NEVER EVER raise the bits to get a deeper cut. If that bit comes out of the collet at 20,000 rpm, it will do some serious damage. I had one come out and go through the table.
The Router Raizer that Johnjory talked about is $114 at Amazon. It looks pretty basic and simple, and there is nothing wrong with simple.


----------



## iains2007 (Oct 18, 2021)

Hi, have you thought about getting an extension for the cutter, I've never used them so I'm unsure how secure they are, perhaps someone on here has experience with them


----------



## Rebelwork Woodworking (Sep 11, 2004)

Careful with extensions.


----------



## iains2007 (Oct 18, 2021)

Rebelwork Woodworking said:


> Careful with extensions.


Don't they work or is it more careful about setting up, I've never used them so I'm unsure, that's why I suggested others on this forum would be better experienced


----------



## Rebelwork Woodworking (Sep 11, 2004)

I had one on a raised panel bit. It let the panel bit go, luckily it didn't damage the bit or me..

If it were me I'd just hp get the 1/2 shank and get some length..


----------



## iains2007 (Oct 18, 2021)

Rebelwork Woodworking said:


> I had one on a raised panel bit. It let the panel bit go, luckily it didn't damage the bit or me..
> 
> If it were me I'd just hp get the 1/2 shank and get some length..

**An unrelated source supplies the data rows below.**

/-- R354, R413 to R415, R417, R420, R437: STAKE_TAKE holds a stake on every domain that it names and begins the bring-up of a die that is
off, staying in progress while a named domain comes up; STAKE_RELEASE gives the stakes up, and a die that is not wanted any more closes;
Wairo's own stakes go when they are due. The model's own readings here: log entries 39, 46, 84. -/
def Obligations.StakesMoveTheDomains : Prop :=
  (∀ (s : State) (b : Box), Waits s b 0x50 → EndsOk cmdStakeTake s b →
    ∃ u resp, ((stakeWaits u (callOf s b) = false ∧ exec (.stakeTake b) s = .next (endCmd u b cOk resp)) ∨
        (stakeWaits u (callOf s b) = true ∧ exec (.stakeTake b) s = .next { u with isl := { u.isl with turn := some b } })) ∧
      (∀ d ∈ stakeDoms (callOf s b), ((argOf s b 0).toNat, d) ∈ u.pwr.stakes) ∧ (∀ x ∈ s.pwr.stakes, x.1 ≠ 0 → x ∈ u.pwr.stakes) ∧
      (∀ k, Dom.outL k ∈ stakeDoms (callOf s b) → (s.op k).noSupply = false → (s.op k).logic = .off → (s.op k).mem ≠ .failed → (u.op k).logic = .ramping ∧ (u.op k).mem = .ramping ∧ (u.op k).bring = 1) ∧
      (∀ k, Dom.outL k ∈ stakeDoms (callOf s b) → (s.op k).noSupply = false → (s.op k).logic = .on → (u.op k).closing = false)) ∧
  (∀ (s : State) (b : Box), Waits s b 0x51 → EndsOk cmdStakeRelease s b →
    ∃ u, exec (.stakeRelease b) s = .next (endCmd u b cOk []) ∧
      (∀ x, x ∈ u.pwr.stakes ↔ x ∈ s.pwr.stakes ∧ ¬ (x.1 = (argOf s b 0).toNat ∧ x.2 ∈ stakeDoms (callOf s b))) ∧
      (∀ k, populated s k = true → (s.op k).noSupply = false → (s.op k).logic = .on → (∀ x ∈ u.pwr.stakes, x.2 ≠ .outL k) → (u.op k).closing = true) ∧
      (∀ k, (u.op k).logic = (s.op k).logic ∨ (s.op k).logic = .off ∨ (s.op k).logic = .failed)) ∧
  (∀ s : State, s.pwr.coldStake = true → s.pwr.coldDue = true → s.pwr.rst = false → ∃ t, exec .coldStakeRelease s = .next t ∧ t.pwr.coldStake = false ∧ t.pwr.coldDue = false ∧
    (∀ x, x ∈ t.pwr.stakes ↔ x ∈ s.pwr.stakes ∧ (x.1 ≠ 0 ∨ (s.pwr.wakeStake = true ∧ x.2 = .hubl)))) ∧
  (∀ s : State, s.pwr.wakeStake = true → s.pwr.mode = .run → s.pwr.rst = false → ∃ t, exec .wakeStakeRelease s = .next t ∧ t.pwr.wakeStake = false ∧
    (∀ x, x ∈ t.pwr.stakes ↔ x ∈ s.pwr.stakes ∧ (s.pwr.coldStake = true ∨ x ≠ (0, .hubl))))

/-- R158, R381, R419, R435, R460, R477: the oscillator falls back to its backup and returns when it is ready; a late PD_GOOD is logged;
the pool audit returns the slots that no queue reaches; a status block is written whole, or its error is shown; an aggregation interval
ends; the oldest report is sent. The model's own readings here: log entries 6, 82. -/
def Obligations.IslandHousekeepingTakesEffect : Prop :=
  (∀ s : State, s.pwr.backup = false → (s.pwr.bring = 6 ∨ s.isl.booting = some 0) → ∃ t, exec .rcOscTimeout s = .next t ∧ t.pwr.backup = true ∧
    Logged s t 0x0B 0 12 0 ∧ SameQueues s t ∧ t.cells = s.cells ∧ t.outs = s.outs ∧ t.mer = s.mer) ∧
  (∀ s : State, s.pwr.backup = true → s.pwr.mode ≠ .sleep → exec (.rcOscRetry true) s = .next { s with pwr := { s.pwr with backup := false } }) ∧
  (∀ (s : State) (d : Dom), domSt s d = .off → ∃ t, exec (.pdGoodStillAsserted d) s = .next t ∧
    Logged s t (Config.logCode (Config.lateGood d).1) (Config.lateGood d).2.1 (Config.lateGood d).2.2.1 (Config.lateGood d).2.2.2 ∧ t = { s with isl := t.isl }) ∧
  (∀ (s : State) (p : Nat) (rest : List Nat), s.isl.auditFor = p :: rest → Clean s → ∃ t n, exec .poolAuditDone s = .next t ∧ t.isl.auditFor = rest ∧
    (∀ i, (s.slot i).used = true → (∀ q ∈ s.queues, i ∉ queueSlots s q.2) → t.slot i = {}) ∧
    (∀ i, (∃ q ∈ s.queues, i ∈ queueSlots s q.2) → t.slot i = s.slot i) ∧ Logged s t 0x87 (w32 p) n 0 ∧ t.fb = s.fb ∧ t.stns = s.stns ∧ t.cells = s.cells) ∧
  (∀ (s : State) (p : Nat), p ∈ s.isl.easement → s.pwr.hubl = .on → s.ecc = [] →
    (∃ t, exec (.easementStatusWrite p true) s = .next t ∧ (t.parcel p).seq = (s.parcel p).seq + 2 ∧ (t.parcel p).retry = false ∧ p ∉ t.isl.easement ∧
      MemoryOutside s t (s.parcel p).page.toNat 256 ∧ (∀ i, i < 4 → memByte t.mem ((s.parcel p).page.toNat + i) = (wordBytes ((s.parcel p).seq + 2))[i]?) ∧
      SameQueues s t ∧ ∀ q, q ≠ p → t.parcel q = s.parcel q) ∧
    (∃ t, exec (.easementStatusWrite p false) s = .next t ∧ (t.parcel p).retry = true ∧ (t.parcel p).seq = (s.parcel p).seq + 2 ∧ t.mem = s.mem ∧ SameQueues s t)) ∧
  (∀ (s : State) (a : Agg), s.isl.aggs.find? (fun x => decide (x.code = a.code) && decide (x.key = a.key)) = some a → aggSpan ≤ (meridian s - a.start).toNat →
    (∀ e n, a.more = some (e, n) → ∃ t, exec (.logAggregateFlush a.code a.key) s = .next t ∧ Logged s t e.code.toNat e.arg0 e.arg1 (BitVec.ofNat 32 n) ∧ t = { s with isl := t.isl }) ∧
    (a.more = none → ∃ t, exec (.logAggregateFlush a.code a.key) s = .next t ∧ (∀ x ∈ t.isl.aggs, ¬ (x.code = a.code ∧ x.key = a.key)) ∧
      t = { s with isl := { s.isl with aggs := t.isl.aggs } })) ∧
  (∀ (s : State) (e : LogEntry) (rest : List LogEntry), s.isl.reports = e :: rest → wairoRuns s = true → s.pwr.mode ≠ .sleep → ∃ t, exec .sidebandReport s = .next t ∧
    t.isl.reports = rest ∧ t.isl.repDrop = 0 ∧ t.isl.sent.getLast? = some (hideArgs e true) ∧ (s.isl.repDrop = 0 → t.isl.sent = [hideArgs e true]) ∧
    t = { s with isl := { s.isl with reports := t.isl.reports, repDrop := t.isl.repDrop, sent := t.isl.sent }, out := { s.out with vid := s.isl.straps.vid, ibi := true } })

/-- R310, R404, R439, R440, R461, R488, R497, R501, R503: a pulse of PKG_RST_N below 200 ns does nothing, one of 1 us is taken; PKG_RST_N
clears cells, stores and records and keeps the log, the MRAM and the meridian; its release clears the stakes of every client and starts
the cold start; AUXIN applied starts the island, and its loss, or a surge from 54 to 60 V, leaves the device Off with what stands in MRAM;
above 60 V the model stops. The model's own readings here: log entries 48, 50, 54, 79. -/
def Obligations.ResetAndSupplyTakeEffect : Prop :=
  (∀ (s : State) (ns : Nat), (ns < 200 → exec (.pkgRstAssert ns) s = .next s) ∧
    (200 ≤ ns → ns < 1000 → exec (.pkgRstAssert ns) s = .next { s with free := s.free + 1 } ∨ exec (.pkgRstAssert ns) s = exec (.pkgRstAssert 1000) { s with free := s.free + 1 })) ∧
  (∀ (s : State) (ns : Nat), 1000 ≤ ns → (s.pwr.rst = false ∨ s.pwr.cause.getLsbD 1 = false) → s.pwr.mode ≠ .off → 0x20200 ∉ s.parity → ∃ t, exec (.pkgRstAssert ns) s = .next t ∧ t.pwr.rst = true ∧ t.pwr.cause = s.pwr.cause ||| 2 ∧
    t.cells = [] ∧ t.net = [] ∧ t.parcels = [] ∧ t.pool = [] ∧ t.fb = {} ∧ (∀ e, isInternal e = false → t.queue e = {}) ∧ t.pwr.chipRst = false ∧ t.pwr.swStage = false ∧
    t.pwr.swLeft = s.pwr.swPeriod ∧ t.mer.now = s.mer.now ∧ t.isl.bench = s.isl.bench ∧ t.isl.rollback = s.isl.rollback ∧ t.isl.createCnt = s.isl.createCnt ∧ Logged s t 0x8C 0 0 0 ∧
    t.pwr.stakes = s.pwr.stakes ∧ t.hub.populated = s.hub.populated) ∧
  (∀ (s : State) (x : Bist), s.pwr.rst = true → 0x20200 ∉ s.parity →
    (wairoRuns s = false → ∃ t, exec (.pkgRstDeassert x) s = .next t ∧ t.pwr.rst = false ∧ t.pwr.stakes = [] ∧ t = { s with pwr := t.pwr }) ∧
    (wairoRuns s = true → ∃ t, exec (.pkgRstDeassert x) s = .next t ∧ t.pwr.rst = false ∧ (0, .hubl) ∈ t.pwr.stakes ∧ (∀ x ∈ t.pwr.stakes, x.1 = 0) ∧ t.pwr.coldStake = true ∧
      (s.pwr.hubl ≠ .on → t.pwr.hubl = .ramping ∧ t.pwr.hubm = .ramping ∧ t.pwr.bring = 1) ∧ (s.pwr.hubl = .on → t.pwr.hubl = .on ∧ t.pwr.cold = false))) ∧
  (∀ (s : State) (x : Straps), s.pwr.mode = .off → ∃ t, exec (.auxinApplied x) s = .next t ∧ t.pwr = { s.pwr with mode := .run, cause := 1, rst := true } ∧
    t.isl = { s.isl with straps := x, fw := .restarting, booting := some 0, createCnt := 1, slotB := false } ∧ t = { s with pwr := t.pwr, isl := t.isl, outs := t.outs } ∧
    ∀ k, t.op k = { s.op k with isoGnt := (t.op k).isoGnt }) ∧
  (∀ (s : State) (i : Instr), (i = .auxinLost ∨ ∃ mv, i = .auxinSurgeLimit mv ∧ 54000 < mv ∧ mv ≤ 60000) → ∃ t, exec i s = .next t ∧ t.pwr.mode = .off ∧ t.pwr.hubl = .off ∧ t.pwr.hubm = .off ∧
    t.cells = [] ∧ t.net = [] ∧ t.isl.bench = s.isl.bench ∧ t.isl.log = tornLog s.isl ∧ t.isl.logQ = [] ∧ t.isl.logNext = s.isl.logNext ∧ t.isl.rollback = s.isl.rollback ∧ t.isl.store0 = s.isl.store0 ∧
    t.isl.store1 = s.isl.store1 ∧ t.isl.dbgCount = s.isl.dbgCount ∧ t.mem = s.mem ∧
    (staging s .secure = false → staging s .normal = false → t.isl.a.image = s.isl.a.image ∧ t.isl.b.image = s.isl.b.image) ∧
    ((staging s .secure = true ∨ staging s .normal = true) → (fwSlot t (!s.isl.slotB)).st = .empty)) ∧
  (∀ (s : State) (mv : Nat), (mv ≤ 54000 → exec (.auxinSurgeLimit mv) s = .next s) ∧ (60000 < mv → exec (.auxinSurgeLimit mv) s = .fault .absoluteMaximum))

/-- R63, R271, R312, R417, R434, R435, R482: each ready signal takes the bring-up of its unit a step on, the last one makes its domains
ON; a step that misses its timeout is tried again twice and then fails the unit, which loses a wanted outpost, but a PLL that does not lock lets the bring-up go on in
holdover. The model's own readings here: log entry 40. -/
def Obligations.BringUpGoesByReadySignals : Prop :=
  (∀ (s : State) (k : Nat) (x : Bist), k < 12 → s.pwr.rst = false → populated s k = true →
    (∀ n, (s.op k).bring = n → 1 ≤ n → n ≤ 3 → ∃ t, exec (.pdGood k x) s = .next t ∧ (t.op k).bring = n + 1 ∧ (n = 1 → (t.op k).trav = .on) ∧ (n = 2 → (t.op k).holdover = false) ∧
      (∀ j, j ≠ k → t.op j = s.op j) ∧ t = { s with outs := t.outs }) ∧
    ((s.op k).bring = 0 → (s.op k).noSupply = true → wantL s k = true → ∃ t, exec (.pdGood k x) s = .next t ∧ (t.op k).noSupply = false ∧ (t.op k).logic = .ramping ∧
      (t.op k).mem = .ramping ∧ (t.op k).trav = .on ∧ (t.op k).bring = 2 ∧ (∀ j, j ≠ k → t.op j = s.op j) ∧ t = { s with outs := t.outs }) ∧
    ((s.op k).bring = 4 → ∃ t, exec (.pdGood k x) s = .next t ∧ (t.op k).logic = .on ∧ (t.op k).mem = .on ∧ (t.op k).iso = false ∧ (t.op k).bring = 0 ∧
      ((s.op k).fresh = true → ∀ c ∈ unitCells k, tget 0 t.hub.bistPhys c = if c ∈ bistFailing s x then 2 else 1))) ∧
  (∀ (s : State) (x : Bist), s.pwr.rst = false →
    (1 ≤ s.pwr.bring → s.pwr.bring ≤ 3 → ∃ t, exec (.pdGood 12 x) s = .next t ∧ t.pwr = { s.pwr with bring := s.pwr.bring + 1 } ∧ t = { s with pwr := t.pwr, mer := t.mer } ∧
      (s.pwr.bring = 2 → t.mer.locked = true)) ∧
    (s.pwr.bring = 6 → exec (.pdGood 12 x) s = .next { s with pwr := { s.pwr with hubl := .ramping, hubm := .ramping, bring := 2 } }) ∧
    (s.pwr.bring = 4 → s.pwr.mode = .run → s.pwr.toSleep = false → ∃ t, exec (.pdGood 12 x) s = .next t ∧ t.pwr.hubl = .on ∧ t.pwr.hubm = .on ∧ t.pwr.bring = 0 ∧ t.pwr.cold = false ∧ t.hub.populated = x.present.getD s.isl.straps.present) ∧
    (s.pwr.bring = 4 → (s.pwr.mode = .wakeKeep ∨ s.pwr.mode = .wakeSleep ∨ s.pwr.toSleep = true) → ∃ t, exec (.pdGood 12 x) s = .next t ∧ t.pwr.bring = 5 ∧
      t.hub.populated = x.present.getD s.isl.straps.present) ∧
    (∀ k, k < 12 → (s.op k).trav = .ramping → (s.op k).bring = 0 → exec (.pdGood (16 + k) x) s = .next (s.modOp k linkPower))) ∧
  (∀ (s : State) (k : Nat), k < 12 → s.pwr.rst = false → (s.op k).bring ≠ 0 →
    ((s.op k).bring ≠ 2 → (s.op k).tries < 2 → exec (.powerStepTimeout k) s = .next (s.modOp k fun o => { o with bring := 1, tries := o.tries + 1 })) ∧
    ((s.op k).bring = 2 → ∃ t, exec (.powerStepTimeout k) s = .next t ∧ (t.op k).bring = 3 ∧ (t.op k).holdover = true ∧ (t.op k).align = .unaligned ∧ (∀ j, j ≠ k → t.op j = s.op j) ∧ SameQueues s t) ∧
    ((s.op k).bring ≠ 2 → 2 ≤ (s.op k).tries → ∃ t, exec (.powerStepTimeout k) s = .next t ∧ (t.op k).iso = true ∧ (t.op k).bring = 0 ∧
      (wantL s k = true → (t.op k).logic = .failed ∧ (t.op k).mem = .failed) ∧
      (wantM s k = true → populated s k = true → (t.op k).lost = true ∧ (t.op k).mem = .failed) ∧
      (wantL s k = false → populated s k = true → (s.op k).noSupply = false → (t.op k).logic = .off) ∧
      (wantM s k = false → populated s k = true → (s.op k).noSupply = false → (t.op k).mem = .off ∧ (t.op k).lost = (s.op k).lost))) ∧
  (∀ s : State, s.pwr.rst = false → 1 ≤ s.pwr.bring → s.pwr.bring ≤ 4 →
    (s.pwr.bring = 2 → ∃ t, exec (.powerStepTimeout 12) s = .next t ∧ t.pwr.bring = 3 ∧ t.mer = { s.mer with degraded := true, degSeen := true, locked := false } ∧ SameQueues s t) ∧
    (s.pwr.bring ≠ 2 → s.pwr.tries < 2 → exec (.powerStepTimeout 12) s = .next { s with pwr := { s.pwr with bring := 1, tries := s.pwr.tries + 1 } }) ∧
    (s.pwr.bring ≠ 2 → 2 ≤ s.pwr.tries → ∃ t, exec (.powerStepTimeout 12) s = .next t ∧ t.pwr.hubl = .failed ∧ t.pwr.bring = 0 ∧ t.pwr.hubm = (if s.pwr.mode = .wakeKeep ∨ s.pwr.mode = .keep then .retained else .failed) ∧
      SameQueues s t))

ouch, I've had various tool bits shatter, a chopsaw blade for instance and once had a tip from a TCT saw blade detach, neither one filled me with joy so I have a healthy respect for tools like that, I'm retired so I'm sorting out a small workshop for myself, I've acquired a Trend T11 router and I'll be getting a router table in a few months, that and a table saw should see my workshop complete and I can potter around on little things then


----------



## tdiorio649 (Nov 20, 2015)

Concerning collet extensions. I bought one years ago and couldn't use it. Made the exact opposite problem. Couldn't lower the bit enough. Extension was too long. Didn't really trust it anyway 

Sent from my SM-G991U using Tapatalk


----------



## Souza1969 (Jan 19, 2021)

It should not matter what shank or collet your using, so long as the shank has not been cut shorter. 

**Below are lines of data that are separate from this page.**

-- ==== Sys2Proof/Laws/Rest.lean ====
section
/-! SUPPORT. What every command keeps: the canonical form of system memory, the queue of waiting commands and the provisioning record. One lemma for each
function of the machine, each proved from those of the functions it calls. -/

set_option linter.unusedTactic false
set_option linter.unnecessarySeqFocus false
set_option linter.unreachableTactic false

namespace Sys2Proof.Machine

open Sys2Proof

set_option linter.unusedSimpArgs false

/-- What stands of the provisioning record: device ID, lock, and the verifying keys once the lock is set (R407, R440, R441). -/
abbrev Prov := BitVec 64 × Bool × Option (Option (BitVec 768) × Option (BitVec 768))
def provOf (d : BitVec 64) (f g : Option (BitVec 768)) (l : Bool) : Prov := (d, l, if l then some (f, g) else none)
def Isl.prov (x : Isl) : Prov := provOf x.deviceId x.fwKey x.dbgKey x.provLock

/-- Whether system memory has its canonical form, the queue of waiting commands, and the provisioning record. -/
abbrev Rest := Prop × List Instr × Prov
def State.rest (s : State) : Rest := (Memory.wf s.mem, s.pending, s.isl.prov)

/-- A next state has this form of memory and this queue. -/
def Kept (a : Ans) (r : Rest) : Prop :=
  match a with
  | .next t => t.rest = r
  | .fault _ => True
  | .refused _ => True

@[simp ↓] theorem rest_mk (x0 x1 x2 x3 x4 x5 x6 x7 x8 x9 x10 x11 x12 x13 x14 x15 x16 x17 x18 x19 x20 x21 x22 x23 x24 x25 x26 x27 x28 x29 x30 x31 x32 x33 x34) :
    State.rest ⟨x0, x1, x2, x3, x4, x5, x6, x7, x8, x9, x10, x11, x12, x13, x14, x15, x16, x17, x18, x19, x20, x21, x22, x23, x24, x25, x26, x27, x28, x29, x30, x31, x32, x33, x34⟩ = (Memory.wf x32, x0, x27.prov) := rfl
@[simp ↓] theorem mk_rest (s : State) : (Memory.wf s.mem, s.pending, s.isl.prov) = s.rest := rfl
@[simp ↓] theorem prov_mk (i0 i1 i2 i3 i4 i5 i6 i7 i8 i9 i10 i11 i12 i13 i14 i15 i16 i17 i18 i19 i20 i21 i22 i23 i24 i25 i26 i27 i28 i29 i30 i31 i32 i33 i34 i35 i36 i37 i38 i39 i40 i41 i42 i43 i44) :
    Isl.prov ⟨i0, i1, i2, i3, i4, i5, i6, i7, i8, i9, i10, i11, i12, i13, i14, i15, i16, i17, i18, i19, i20, i21, i22, i23, i24, i25, i26, i27, i28, i29, i30, i31, i32, i33, i34, i35, i36, i37, i38, i39, i40, i41, i42, i43, i44⟩ = provOf i17 i18 i19 i20 := (rfl : _ = _).trans rfl
@[simp ↓] theorem mk_prov (x : Isl) : provOf x.deviceId x.fwKey x.dbgKey x.provLock = x.prov := (rfl : _ = _).trans rfl
@[simp ↓] theorem prov_ite (c : Prop) [Decidable c] (a b : Isl) : (if c then a else b).prov = if c then a.prov else b.prov := by split <;> rfl
@[simp ↓] theorem prov_queueReport (x : Isl) (e : LogEntry) : (queueReport x e).prov = x.prov := by
  unfold queueReport; split <;> (try split) <;> rfl
@[simp ↓] theorem wf_rest (s : State) : Memory.wf s.mem ↔ s.rest.1 := Iff.rfl
@[simp ↓] theorem rest_ite (c : Prop) [Decidable c] (a b : State) : (if c then a else b).rest = if c then a.rest else b.rest := by split <;> rfl
@[simp ↓] theorem kept_next (t : State) (r : Rest) : Kept (.next t) r ↔ t.rest = r := Iff.rfl
@[simp ↓] theorem kept_fault (f : Fault) (r : Rest) : Kept (.fault f) r ↔ True := Iff.rfl
@[simp ↓] theorem kept_ite (c : Prop) [Decidable c] (a b : Ans) (r : Rest) : Kept (if c then a else b) r ↔ (if c then Kept a r else Kept b r) := by split <;> rfl
@[simp ↓] theorem st_ite (c : Prop) [Decidable c] (a b : Res) : (if c then a else b).st = if c then a.st else b.st := by split <;> rfl

@[simp ↓] theorem keep_forAll {α : Type} (s : State) (xs : List α) (f : State → α → State) (h : ∀ t a, (f t a).rest = t.rest) : (forAll s xs f).rest = s.rest := by
  unfold forAll
  induction xs generalizing s with
  | nil => rfl
  | cons a t ih => simp only [List.foldl_cons]; rw [ih, h]

/-- The same where each part asks for the canonical form. -/
@[simp ↓] theorem keep_forAll_wf {α : Type} (s : State) (xs : List α) (f : State → α → State) (hw : s.rest.1)
    (h : ∀ t a, t.rest.1 → (f t a).rest = t.rest) : (forAll s xs f).rest = s.rest := by
  unfold forAll
  induction xs generalizing s with
  | nil => rfl
  | cons a t ih =>
    have e := h s a hw
    simp only [List.foldl_cons]; rw [ih _ (by rw [e]; exact hw), e]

Let me ask a stupid question. Can you use a plunge router with that router table? I can't use the the plunge base of my PC690 router. I have to use the standard base on the PC698 table. You have to understand that a plunge base is much thicker, to support the shafts. Because of that extra thickness you lose some throw or depth on the bit. Is your plunge router listed as compatible with your table? According to this it is NOT compatible:


__
https://www.reddit.com/r/ryobi/comments/emv096


----------



## Souza1969 (Jan 19, 2021)

Everyone is seriously going back and forth here and no one checked the compatibility.....that's priceless 😂🤣


----------



## Souza1969 (Jan 19, 2021)

This guy ended up with 17 stitches trying what your doing. Please be careful and for God's sake read the manuals!!!!


__
https://www.reddit.com/r/ryobi/comments/knan3a


----------



## old55 (Aug 11, 2013)

Welcome @tdiorio649 on your first post.


----------



## Alphonse53 (12 mo ago)

awcsgo said:


> I called Ryobi. They told me that was an issue with their tables. So I wonder why in the heck they would sell something as compatable that doesn’t work?!? OMG.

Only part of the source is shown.